Directions
Beginning with the first line of the entries below, quote each line until you reach and include the line with "a context. -/".

Records for this task
-- ==== Sys2Proof/Machine/Wire.lean ====
section
/-!
DEFINITION. The compute path: one arithmetic cycle of every router and compute block (ROUTE_CYCLE), the steps of issue sequences and fold slots,
the emission of read words, and the telemetry snapshot (R134–R161, R170–R173, R184–R204, R250, R469–R472).
-/
namespace Sys2Proof.Machine

/-! ### When a context runs (R159–R161, R641, R680) -/

/-- A frame gated by PERF_STATE (R641): 1 P75, 2 P50, 3 P25. -/
def perfGates (perf f : Nat) : Bool :=
  if perf = 1 then decide (f % 4 = 3) else if perf = 2 then decide (f % 2 = 1) else if perf = 3 then decide (f % 4 ≠ 0) else false
/-- Largest limiter and thermal level over the partitions of a context. -/
def State.levelOf (s : State) (c : Nat) (f : Nat × Nat → Nat) : Nat := ((s.ctx c).held.map fun p => f ((s.pt p).levels s.clk.life)).foldl max 0
/-- A context is in a calender hold or a prologue, in which no frame is gated. -/
def Context.ungated (x : Context) : Bool :=
  match x.hold with
  | .calender _ | .decide _ | .catchup _ | .prologue _ | .until _ => true
  | _ => false
/-- Frame `f` is gated for context `c` (R641, R680). -/
def State.gated (s : State) (c f : Nat) : Bool :=
  !(s.ctx c).ungated && ((s.ctx c).held.any (fun p => perfGates (s.pt p).perf f)
    || decide (f % 8 < max (s.levelOf c (·.1)) (s.levelOf c (·.2))))

/-- The schedule of a context advances in this cycle (R159, R161, R184). -/
def State.schedRuns (s : State) (c : Nat) : Bool :=
  let x := s.ctx c
  (x.run.isSome || !x.runOn.isEmpty) && decide (x.hold = .none) && decide (x.sched % 32 = s.cyc % 32) && !s.gated c (s.cyc / 32)
    && x.going.all fun p => decide ((s.pt p).pwr = .run) && !(s.pt p).faulted

/-! ### Declared waits (R160, R219, R346, R404, R552) -/

/-- A list of offsets has a point at SCHED `t` (R219). -/
def pointAt (cal t off : Nat) : Bool := decide (off ≤ t) && decide ((t - off) % cal = 0)
/-- SCHED `t` is a calender point (R219). -/
def Prog.calAt (g : Prog) (t : Nat) : Bool := decide (0 < t) && g.cal.any (pointAt g.calPeriod t)
/-- The external waits at SCHED `t`, with the occurrence of each. -/
def Prog.waitsAt (g : Prog) (t : Nat) : List (ExtWait × Nat) :=
  g.waits.filterMap fun w => if pointAt g.calPeriod t w.off then some (w, (t - w.off) / g.calPeriod + 1) else none

/-- The condition of occurrence `k` of a wait holds (R346, R404, R552). -/
def State.extMet (s : State) (c : Nat) (g : Prog) (w : ExtWait) (k : Nat) : Bool :=
  let x := s.ctx c
  if w.kind = 1 then decide ((s.queue c w.obj).taken < (s.queue c w.obj).fed)
  else if w.kind = 2 then x.colls.any fun d => decide (d.id = w.obj ∧ k ≤ d.occ)
  else match g.syncMap.find? (fun e => decide (e.id = w.obj ∧ e.role = 2)), s.syncEnt c w.obj with
    | some e, some t => decide (t.st = 1)
        && reached (s.syncVal t) (x.commit.baseV.getD w.obj 0 + BitVec.ofNat 32 (k * e.stepVal) - BitVec.ofNat 32 e.init)
    | _, _ => false
/-- Every wait at SCHED `t` is met. -/
def State.waitsMet (s : State) (c : Nat) (g : Prog) (t : Nat) : Bool := (g.waitsAt t).all fun w => s.extMet c g w.1 w.2

/-- Sample, on a frame boundary, the wait points that R160 samples now: those at most 256 cycles ahead of the schedule, the point where a held
context stands among them. The sample at B − 256 decides whether the schedule holds at B, those after it when the hold ends: at the first
boundary 256 cycles after a sample that found the condition met. -/
def State.sampleWaits (s : State) (c : Nat) : State :=
  let x := s.ctx c
  match x.prog with
  | none => s
  | some g =>
    let ahead := (List.range 9).map fun j => x.sched + 32 * j
    let new := ahead.filter fun t => !(g.waitsAt t).isEmpty && !(x.sampled.any (·.1 = t)) && s.waitsMet c g t
    if new.isEmpty then s else s.modCtx c fun y => { y with sampled := y.sampled ++ new.map fun t => (t, s.clk.life) }

/-- The wait point at SCHED has been passed: each host-data wait adds 1 to TAKEN (R346). -/
def State.passWaits (s : State) (c : Nat) (g : Prog) : State :=
  let t := (s.ctx c).sched
  ((g.waitsAt t).foldl (fun a w => if w.1.kind = 1 then a.modQueue c w.1.obj fun q => { q with taken := q.taken + 1 } else a) s).modCtx c fun x =>
    { x with sampled := x.sampled.filter (·.1 ≠ t) }

/-- The schedule stands at a wait point: the context holds there until EXTERNAL_WAIT_POINT or HOLD_RELEASE (R160). -/
def State.arriveWait (s : State) (c : Nat) : State :=
  let x := s.ctx c
  match x.prog with
  | none => s
  | some g =>
    match (List.range g.waits.length).find? fun i => pointAt g.calPeriod x.sched (g.waits.getD i ⟨0, 0, 0⟩).off with
    | none => s
    | some i => s.modCtx c fun y => { y with hold := .wait i ((x.sched - (g.waits.getD i ⟨0, 0, 0⟩).off) / g.calPeriod + 1) s.clk.life }

/-- The schedule has reached a new SCHED: it holds at a calender point (R419) or at a wait point (R160). -/
def State.arrive (s : State) (c : Nat) : State :=
  match (s.ctx c).prog with
  | none => s
  | some g => if g.calAt (s.ctx c).sched then s.modCtx c fun y => { y with hold := .calender s.clk.life, calAt := s.clk.life } else s.arriveWait c

/-! ### One cycle of a context's tiles -/

/-- What a tile does in the cycle before its router routes. -/
structure TileCycle where
  /-- Local row. -/
  row : Nat
  /-- Local column. -/
  col : Nat
  /-- Physical tile. -/
  ix : Nat
  /-- View. -/
  v : View
  /-- The route table is in force (R192). -/
  rt : Bool
  /-- Word emitted to the L input. -/
  lword : Option Link
  /-- Effects on the tile. -/
  out : IssueOut

/-- ECC events of the cycle on a tile: word address, LANES, outcome. -/
def sramEvents (evs : List WireEvent) (i : Nat) : List (Nat × Nat × Ecc) :=
  evs.filterMap fun e => match e with
    | .sram t a l k => if tileIx t.sh t.pc t.row = i then some (a, l.toNat, k) else none
    | _ => none

/-- The compute block of one tile in one cycle. -/
def State.tileCycle (s : State) (c : Nat) (evs : List WireEvent) (p : Nat × Nat × Nat) : TileCycle :=
  let i := p.2.2
  let x := s.ctx c
  let v := s.view c i x.sched
  let t := s.tile i
  let st := t.stateAt v.k
  let e := v.entry st
  let o : IssueOut := match e with
    | none => { tile := t, st := st }
    | some e =>
      let y := stepEntry v e (x.step + 1) (s.shadowKeys i) (sramEvents evs i) t st
      { y with st := { y.st with rep := st.rep + 1 } }
  let d := dueEmit st.time o.st.emits
  let w := d.1.map fun y =>
    let w := dataWord t.ugen (Config.qsel 0 (v.entryWord y.1)) y.2.1 y.2.2.2
    if y.2.2.1 then poisonWord w else w
  let st2 := { o.st with emits := d.2, time := st.time + 1 }
  { row := p.1, col := p.2.1, ix := i, v := v, rt := match e with
      | some e => e.rt
      | none => false
    lword := w, out := { o with st := st2, tile := o.tile.setState v.k st2 } }

/-- Faults of the wire on an input in the cycle. -/
def flipOf (evs : List WireEvent) (i port : Nat) : Link :=
  evs.foldl (fun a e => match e with
    | .flip t p m => if tileIx t.sh t.pc t.row = i ∧ p.val = port then a ^^^ m else a
    | _ => a) 0

/-- The word at an input of a router, by direction (5 the compute block), with its port code. -/
def State.inputWord (s : State) (evs : List WireEvent) (o : TileCycle) (dir : Nat) : Option (Link × Nat) :=
  (portsOf dir).findSome? fun p =>
    let base := (s.flights.find? fun f => decide (f.tile = o.ix ∧ f.port = p ∧ f.left = 0)).map (·.word)
    let w := if p = 6 then o.lword.orElse fun _ => base else base
    let m := flipOf evs o.ix p
    if w.isNone ∧ m = 0 then none else some (w.getD idleWord ^^^ m, p)

/-- What the routers of a cycle yield. -/
structure Routed where
  /-- Words on links: receiving tile, port, latency, word. -/
  sent : List Flight := []
  /-- Deliveries to compute blocks: tile, word, ports, direction of a single source. -/
  given : List (TileCycle × Link × List Nat × Nat) := []
  /-- Router-add failures: tile and the operands with their ports (R155). -/
  bad : List (TileCycle × List (Link × Nat)) := []

/-- One output of one router (R137, R144–R155). -/
def State.routeOutput (s : State) (c : Nat) (evs : List WireEvent) (o : TileCycle) (entry : Nat) (r : Routed) (dir : Nat) : Routed :=
  let send (w : Link) (ports : List Nat) (src : Nat) : Routed :=
    if dir = 5 then { r with given := r.given ++ [(o, w, ports, src)] }
    else match neighbour o.row o.col dir with
      | none => r
      | some q =>
        match s.physTile c q.1 q.2 with
        | none => r
        | some j => { r with sent := r.sent ++ [⟨j, portCode j o.ix (opposite dir), hopLatency o.row o.col q.1 q.2 - 1, w⟩] }
  match routeOps (routeOut entry dir) with
  | [a] => match s.inputWord evs o a with
    | some w => send w.1 [w.2] a
    | none => if dir = 5 then send idleWord [] a else r
  | [a, b] =>
    let x := (s.inputWord evs o a).getD (idleWord, (portsOf a).headD 0)
    let y := (s.inputWord evs o b).getD (idleWord, (portsOf b).headD 0)
    match routerAdd x.1 y.1 with
    | some w => send w [x.2, y.2] 0
    | none => { r with bad := r.bad ++ [(o, [x, y])] }
  | _ => r

/-- The router of one tile in the cycle. -/
def State.routeTile (s : State) (c : Nat) (evs : List WireEvent) (r : Routed) (o : TileCycle) : Routed :=
  if !o.rt then r
  else
    let n := 32 * 2 ^ (ctxCtl o.v.mem o.v.base).period
    let e := routeEnt o.v.mem o.v.base (o.v.time % n)
    if e = 0 then r else [1, 2, 3, 4, 5].foldl (s.routeOutput c evs o e) r

/-- A word is received on a port of a tile: FLITS counts it if VALID is 1 (R172). -/
def State.flit (s : State) (i port : Nat) (w : Link) : State :=
  if w.valid then s.modTile i fun t => { t with tlm := { t.tlm with flits := t.tlm.flits.modify port fun v => (v + 1) % 2 ^ 48 } } else s

/-- A check of a tile has failed: PAR_ERR (R172). -/
def State.parErr (s : State) (i : Nat) : State :=
  s.modTile i fun t => { t with tlm := { t.tlm with parErr := min 0xFFFF (t.tlm.parErr + 1) } }

/-- Words that routers of context `c` receive in the cycle, at running tiles and at any other tile of its partitions: from links, from their own
compute blocks, and from faults of the wire (R172). -/
def State.countFlits (s : State) (c : Nat) (evs : List WireEvent) (outs : List TileCycle) : State :=
  let held := (s.ctx c).going
  let own := outs.filterMap fun o => o.lword.map fun w => (o.ix, 6, w)
  let linked := (s.flights.filter fun f => decide (f.left = 0) && onPts held f.tile && !own.any fun x => decide (x.1 = f.tile ∧ f.port = 6)).map
    fun f => (f.tile, f.port, f.word)
  let came := own ++ linked
  let faulty := (evs.filterMap fun e => match e with
    | .flip t p _ => if onPts held (tileIx t.sh t.pc t.row) then some (tileIx t.sh t.pc t.row, p.val) else none
    | _ => none).eraseDups
  let stray := faulty.filter fun x => !came.any fun y => decide (y.1 = x.1 ∧ y.2.1 = x.2)
  (came ++ stray.map fun x => (x.1, x.2, idleWord)).foldl (fun a x => a.flit x.1 x.2.1 (x.2.2 ^^^ flipOf evs x.1 x.2.1)) s

/-- QMAX of a tile whose queue `q` holds `n` words: the ports that have fed the queue, and L for every queue (R172). -/
def Tile.queueHas (t : Tile) (q n : Nat) : Tile :=
  { t with tlm := { t.tlm with qmax := t.tlm.qmax.mapIdx fun p m => if p = 6 ∨ (t.portQ.getD p 0).testBit q then max m (min 64 n) else m } }

/-- A word is delivered to an input queue (R149, R157, R198–R200, R211). -/
def State.deliver (s : State) (c : Nat) (d : TileCycle × Link × List Nat × Nat) : State × Option Violation :=
  let o := d.1
  let w := d.2.1
  let i := o.ix
  match checkWord w with
  | some cls =>
    let path := if 1 ≤ d.2.2.2 ∧ d.2.2.2 ≤ 4 ∧ o.v.k ≠ 8 then s.pathBack c 400 o.row o.col d.2.2.2 (s.ctx c).sched else []
    (s.wordFault c i cls 0 (d.2.2.1.headD ((portsOf d.2.2.2).headD 6)) w path, none)
  | none =>
    let t := s.tile i
    let q := w.qsel
    if w.gen ≠ t.ugen then
      (s.modTile i fun t => { t.count 4 1 with staleStep := min 0xFFFF (t.staleStep + 1) }, none)
    else match o.v.owner q with
      | none => (s, some ⟨o.row, o.col, q, 3, o.v.k, 0, 0, i⟩)
      | some (k, b) =>
        let n := (t.queues.getD q []).length + 1
        (s.modTile i fun t =>
          ({ t with
             queues := t.queues.modify q fun l => l ++ [(s.clk.life, w.last, w.data)]
             portQ := d.2.2.1.foldl (fun (l : List Nat) p => l.modify p (· ||| 2 ^ q)) t.portQ } : Tile).queueHas q n,
         if b < n then some ⟨o.row, o.col, q, 1, k, b, n, i⟩ else none)

/-- The violations of a tile's compute block in the cycle (R200, R251). -/
def issueViolations (o : TileCycle) : List Violation :=
  (match o.out.under with
    | some q => let w := (o.v.owner q).getD (o.v.k, 0); [⟨o.row, o.col, q, 2, w.1, w.2, 0, o.ix⟩]
    | none => []) ++ (if o.out.full then [⟨o.row, o.col, 9, 1, o.v.k, 16, 17, o.ix⟩] else [])

/-- Record the uncorrectable on-die reads of a tile, and the rows that gave errors (R226, R446). -/
def State.logSram (s : State) (c : Nat) (o : TileCycle) : State :=
  let s1 := if o.out.ce.isEmpty && o.out.ue.isEmpty then s else s.modTile o.ix fun t =>
    o.out.ue.foldl (fun u x => u.gaveUe x.1) (o.out.ce.foldl (fun u x => u.gaveCe x s.clk.life) t)
  o.out.ue.foldl (fun a u => a.logErr 0x0105 (a.tileAt (some c) o.ix)
    (le 4 u.1 ++ le 1 (if tileType (o.ix % 16) = 3 then 0 else 1) ++ le 1 u.2.1 ++ le 1 u.2.2 ++ le 1 0)) s1

/-- One cycle of every compute block and router of context `c` (R137, R149–R157, R191). CTL_ERR counts a router add that fails once, whether one
operand or both are bad (DESIGN CHOICE, log entry 50). A word on its way moves on in the cycles in which its context's schedule runs: at a hold it
keeps its distance, and is routed at the SCHED it would have met without the hold (DESIGN CHOICE, log entry 51). What the cycle breaks of the
schedule is gathered for the one record at the cycle's end (R202). -/
def State.cycleCtx (s : State) (c : Nat) (evs : List WireEvent) : State :=
  let held := (s.ctx c).going
  let outs := ((s.runTiles c).filter fun p => onPts held p.2.2).map (s.tileCycle c evs)
  let r := outs.foldl (s.routeTile c evs) {}
  let s1 := outs.foldl (fun a o => (a.modTile o.ix fun _ => o.out.tile)) s
  let s2 := s1.countFlits c evs outs
  let s3 := { s2 with
    flights := (s.flights.filterMap fun f =>
      if onPts held f.tile then (if f.left = 0 then none else some { f with left := f.left - 1 }) else some f) ++ r.sent }
  let s4 := outs.foldl (fun a o => (o.out.wrote.toList.foldl (fun b w => b.markDirty o.ix w) a).logSram c o) s3
  let s5 := r.bad.foldl (fun a b =>
    (a.modTile b.1.ix fun t => { t with tlm := { t.tlm with ctlErr := min 0xFFFF (t.tlm.ctlErr + 1) } }).logErr 0x0104 (a.tileAt (some c) b.1.ix)
      (b.2.flatMap fun w => wordBody 1 w.2 w.1.qsel w.1)) s4
  let d := r.given.foldl (fun (a : State × List Violation) g =>
    let x := a.1.deliver c g
    (x.1, a.2 ++ x.2.toList)) (s5, [])
  (outs.flatMap issueViolations ++ d.2).foldl (fun a v => a.breach c v) d.1

/-! ### Shadow compare (R469–R472) -/

/-- Differences that the comparators of a sheet report in a cycle: lowest tile row, then lowest port code (R472). -/
def shadowEvents (evs : List WireEvent) (sh : Nat) : List Mismatch :=
  evs.filterMap fun e => match e with
    | .shadow x row port lane diff temp mv act =>
      if x.val = sh then some ⟨1, row.val, port.val, lane.val, diff, temp, mv, act.toNat⟩ else none
    | _ => none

Result of this exercise
-- ==== Sys2Proof/Machine/Wire.lean ====
section
/-!
DEFINITION. The compute path: one arithmetic cycle of every router and compute block (ROUTE_CYCLE), the steps of issue sequences and fold slots,
the emission of read words, and the telemetry snapshot (R134–R161, R170–R173, R184–R204, R250, R469–R472).
-/
namespace Sys2Proof.Machine

/-! ### When a context runs (R159–R161, R641, R680) -/

/-- A frame gated by PERF_STATE (R641): 1 P75, 2 P50, 3 P25. -/
def perfGates (perf f : Nat) : Bool :=
  if perf = 1 then decide (f % 4 = 3) else if perf = 2 then decide (f % 2 = 1) else if perf = 3 then decide (f % 4 ≠ 0) else false
/-- Largest limiter and thermal level over the partitions of a context. -/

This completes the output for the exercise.